# Catch, reuse, and recycle springtails from old vivarium



## jdgators (Oct 27, 2012)

I am breaking down a large hex vivarium that was used for RETFs that I sold. I was going to dump the substrate, but noticed it is loaded with springtails. Any recommendations on how to capture them or somehow preserve them _en masse_ to start a big culture with them or transfer them to a new viv? 

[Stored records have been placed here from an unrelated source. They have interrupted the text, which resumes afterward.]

-- ==== Sys2Proof/Laws/Frame.lean ====
section
/-! SUPPORT. What the operations of the Frame Decoder can do: the cases of `submit`, what it leaves
alone, and the length of a composed message. -/

namespace Sys2Proof.Machine

/-- The header window, cell by cell. -/
theorem headBytes_eq (s : State) :
    headBytes s = [memRead s.frame.head 0, memRead s.frame.head 1, memRead s.frame.head 2,
      memRead s.frame.head 3] := rfl

/-- Everything the header comparison can do (R113). -/
theorem compareHeader_cases (idx : Idx) (s : State) :
    (headBytes s = Config.hdrBegin ∧ compareHeader idx s =
        { s with
          outs.headerStart := idx, outs.inAlert := true
          frame := { State.reset.frame with phase := .readingMessage }
          iface.evflags := s.iface.evflags ||| 1#4, port.evOut := s.port.evOut ||| 1#4 }) ∨
      (headBytes s = Config.eom ∧ compareHeader idx s =
        { s with
          outs.eomStart := idx
          frame := { State.reset.frame with phase := .readingEom }
          iface.evflags := s.iface.evflags ||| 4#4, port.evOut := s.port.evOut ||| 4#4 }) ∨
      (headBytes s ≠ Config.hdrBegin ∧ headBytes s ≠ Config.eom ∧ compareHeader idx s =
        { s with
          frame := State.reset.frame, port.conds := s.port.conds ++ [.negativeMatch] }) := by
  unfold compareHeader
  by_cases h1 : headBytes s = Config.hdrBegin
  · rw [if_pos h1]; exact .inl ⟨h1, rfl⟩
  · by_cases h2 : headBytes s = Config.eom
    · rw [if_neg h1, if_pos h2]; exact .inr (.inl ⟨h2, rfl⟩)
    · rw [if_neg h1, if_neg h2]; exact .inr (.inr ⟨h1, h2, rfl⟩)

/-- Where there is room the byte is stored at `headlen` (R112). -/
theorem appendHead_room {s : State} (h : s.frame.headlen.val < 4) (b : Byte) :
    appendHead b s = { s with
      frame.head := memWrite s.frame.head s.frame.headlen.val b
      frame.headlen := s.frame.headlen + 1 } := if_pos h

/-- In a full window nothing is stored (R112). -/
theorem appendHead_full {s : State} (h : s.frame.headlen.val = 4) (b : Byte) : appendHead b s = s :=
  if_neg (by rw [h]; decide)

/-- The counter of stored header bytes goes up by one (R112). -/
theorem appendHead_headlen {s : State} (h : s.frame.headlen.val < 4) (b : Byte) :
    (appendHead b s).frame.headlen.val = s.frame.headlen.val + 1 := by
  rw [appendHead_room h]
  exact Fin.val_add_one_of_lt (Fin.lt_def.mpr h)

/-- A byte below the fourth is only stored (R112). -/
theorem headerByte_store {s : State} (h : s.frame.headlen.val < 3) (b : Byte) (idx : Idx) :
    headerByte b idx s = { s with
      frame.head := memWrite s.frame.head s.frame.headlen.val b
      frame.headlen := s.frame.headlen + 1 } := by
  have h4 := appendHead_headlen (s := s) (by omega) b
  rw [headerByte, if_neg (by simp only [Config.headLen]; omega), appendHead_room (by omega)]

/-- The fourth byte is stored and the window compared (R112, R113). -/
theorem headerByte_compare {s : State} (h : s.frame.headlen.val = 3) (b : Byte) (idx : Idx) :
    headerByte b idx s = compareHeader idx { s with
      frame.head := memWrite s.frame.head 3 b
      frame.headlen := 4 } := by
  have h4 := appendHead_headlen (s := s) (by omega) b
  have hl : s.frame.headlen = 3 := Fin.ext h
  rw [headerByte, if_pos (by simp only [Config.headLen]; omega), appendHead_room (by omega), hl]
  rfl

/-- A window that is full already is compared as it stands (R112; no run reaches it). -/
theorem headerByte_full {s : State} (h : s.frame.headlen.val = 4) (b : Byte) (idx : Idx) :
    headerByte b idx s = compareHeader idx s := by
  rw [headerByte, appendHead_full h, if_pos h]

/-- The null byte cases of `submit` (R116 to R119). -/
theorem submit_null (idx : Idx) (s : State) :
    submit 0#8 idx s = match s.frame.phase with
      | .idle => s
      | .headerSearch => abortHeader s
      | .readingMessage => completeMessage idx s
      | .readingEom => completeEom idx s := rfl

/-- The data byte cases of `submit` (R111 to R115). -/
theorem submit_data {b : Byte} (hb : b ≠ 0#8) (idx : Idx) (s : State) :
    submit b idx s = match s.frame.phase with
      | .idle => headerByte b idx (setPhase .headerSearch s)
      | .headerSearch => headerByte b idx s
      | .readingMessage => messageByte b s
      | .readingEom => s := by
  rw [submit, if_neg hb]; rfl

/-- What the header search leaves alone. -/
theorem headerByte_frame (b : Byte) (idx : Idx) (s : State) :
    (headerByte b idx s).corr = s.corr ∧ (headerByte b idx s).sync = s.sync
      ∧ (headerByte b idx s).wires = s.wires ∧ (headerByte b idx s).iface.cmderr = s.iface.cmderr
      ∧ (headerByte b idx s).port.timeIn = s.port.timeIn
      ∧ (headerByte b idx s).port.inputs = s.port.inputs := by
  unfold headerByte compareHeader appendHead
  split_ifs <;> exact ⟨rfl, rfl, rfl, rfl, rfl, rfl⟩

/-- What a message byte leaves alone. -/
theorem messageByte_frame (b : Byte) (s : State) :
    (messageByte b s).corr = s.corr ∧ (messageByte b s).sync = s.sync
      ∧ (messageByte b s).wires = s.wires ∧ (messageByte b s).iface = s.iface
      ∧ (messageByte b s).outs = s.outs ∧ (messageByte b s).frame.phase = s.frame.phase
      ∧ (messageByte b s).port.timeIn = s.port.timeIn
      ∧ (messageByte b s).port.inputs = s.port.inputs := by
  unfold messageByte
  split_ifs <;> exact ⟨rfl, rfl, rfl, rfl, rfl, rfl, rfl, rfl⟩

/-- `submit` leaves everything outside the Frame Decoder and its outputs alone (R5). -/
theorem submit_frame (b : Byte) (idx : Idx) (s : State) :
    (submit b idx s).corr = s.corr ∧ (submit b idx s).sync = s.sync
      ∧ (submit b idx s).wires = s.wires ∧ (submit b idx s).iface.cmderr = s.iface.cmderr
      ∧ (submit b idx s).port.timeIn = s.port.timeIn
      ∧ (submit b idx s).port.inputs = s.port.inputs := by
  by_cases hb : b = 0#8
  · subst hb
    rw [submit_null]
    split <;> exact ⟨rfl, rfl, rfl, rfl, rfl, rfl⟩
  · rw [submit_data hb]
    split
    · exact headerByte_frame b idx (setPhase .headerSearch s)
    · exact headerByte_frame b idx s
    · obtain ⟨h1, h2, h3, h4, -, -, h5, h6⟩ := messageByte_frame b s
      exact ⟨h1, h2, h3, by rw [h4], h5, h6⟩
    · exact ⟨rfl, rfl, rfl, rfl, rfl, rfl⟩

@[simp] theorem submit_corr (b : Byte) (idx : Idx) (s : State) : (submit b idx s).corr = s.corr :=
  (submit_frame b idx s).1
@[simp] theorem submit_sync (b : Byte) (idx : Idx) (s : State) : (submit b idx s).sync = s.sync :=
  (submit_frame b idx s).2.1
@[simp] theorem submit_wires (b : Byte) (idx : Idx) (s : State) : (submit b idx s).wires = s.wires :=
  (submit_frame b idx s).2.2.1
@[simp] theorem submit_cmderr (b : Byte) (idx : Idx) (s : State) :
    (submit b idx s).iface.cmderr = s.iface.cmderr := (submit_frame b idx s).2.2.2.1
@[simp] theorem submit_timeIn (b : Byte) (idx : Idx) (s : State) :
    (submit b idx s).port.timeIn = s.port.timeIn := (submit_frame b idx s).2.2.2.2.1
@[simp] theorem submit_inputs (b : Byte) (idx : Idx) (s : State) :
    (submit b idx s).port.inputs = s.port.inputs := (submit_frame b idx s).2.2.2.2.2

/-- The meaning of a selected `submit` case is `submit`. -/
theorem exec_decodeSubmit (b : Byte) (idx : Idx) (s : State) :
    exec (decode (.frameByte s.frame.phase b idx)) s = .next (submit b idx s) := by
  simp only [decode, decodeSubmit, submit]
  by_cases hb : b = 0#8
  · simp only [hb, if_true]
    cases s.frame.phase <;> rfl
  · simp only [hb, if_false]
    cases s.frame.phase <;> rfl

/-! ### The composed message -/

/-- Cutting after the last hyphen never lengthens a text. -/
theorem truncateText_length_le (text : List Byte) : (truncateText text).length ≤ text.length := by
  unfold truncateText
  split
  · exact le_refl _
  · rw [List.length_take]; omega

/-- A text without a hyphen has no last hyphen. -/
theorem lastHyphenEnd_eq_zero {text : List Byte} (h : ∀ b ∈ text, b ≠ Config.hyphen) :
    lastHyphenEnd text = 0 := by
  induction text with
  | nil => rfl
  | cons b bs ih =>
    have hbs := ih fun c hc => h c (by simp [hc])
    rw [lastHyphenEnd, hbs]
    simp [h b (by simp)]

/-- The last hyphen of a text is the one no hyphen follows. -/
theorem lastHyphenEnd_append {body tail : List Byte} (h : ∀ b ∈ tail, b ≠ Config.hyphen) :
    lastHyphenEnd (body ++ Config.hyphen :: tail) = body.length + 1 := by
  induction body with
  | nil => simp [lastHyphenEnd, lastHyphenEnd_eq_zero h]
  | cons b bs ih =>
    rw [List.cons_append, lastHyphenEnd, ih]
    simp

/-- A text with a hyphen is cut after its last one (R118). -/
theorem truncateText_append {body tail : List Byte} (h : ∀ b ∈ tail, b ≠ Config.hyphen) :
    truncateText (body ++ Config.hyphen :: tail) = body ++ [Config.hyphen] := by
  rw [truncateText, lastHyphenEnd_append h, if_neg (by omega),
    show body ++ Config.hyphen :: tail = (body ++ [Config.hyphen]) ++ tail by simp]
  rw [List.take_left' (by simp)]

/-- A composed message fits `LASTMSG` (R25). -/
theorem composedMessage_length_le (s : State) : (composedMessage s).length ≤ Config.lastMsgCap := by
  have h := truncateText_length_le (msgBytes s)
  have hm : (msgBytes s).length = s.frame.msglen.val := memCells_length _ _
  have := s.frame.msglen.isLt
  simp only [composedMessage, List.length_append, Config.hdrBegin, List.length_cons, List.length_nil,
    Config.lastMsgCap]
  omega

/-- The length counter of a composed message is its length. -/
theorem composedMessage_len_val (s : State) :
    (Fin.ofNat 273 (composedMessage s).length).val = (composedMessage s).length := by
  have := composedMessage_length_le s
  simp only [Config.lastMsgCap] at this
  exact Nat.mod_eq_of_lt (by omega)

end Sys2Proof.Machine
end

I do not plan on transferring the substrate to the new vivarium, although the RETFs were quite healthy in that viv. I am repurposing the hex after break down and cleaning for a group of R. Uakarii.


----------



## Dane (Aug 19, 2004)

Not worth the risk, get some new cultures.


----------



## scoy (Jan 22, 2013)

At my own risk I starve the viv for a few days, not refilling the feeder station. Once there hungry I set a piece of bananna in the viv. The next day I scoop a bit of dirt out and make a culture with it. This usually works better for isos, with springs I'd prolly just take a whole leaf and band the springs off. This can be safe if you culture a few generations until your sure theres no bugs from the original population.


----------



## mrzoggs (May 27, 2012)

could you flood the substrate? then use the float and blow technique?


----------



## hypostatic (Apr 25, 2011)

Dane said:


> Not worth the risk, get some new cultures.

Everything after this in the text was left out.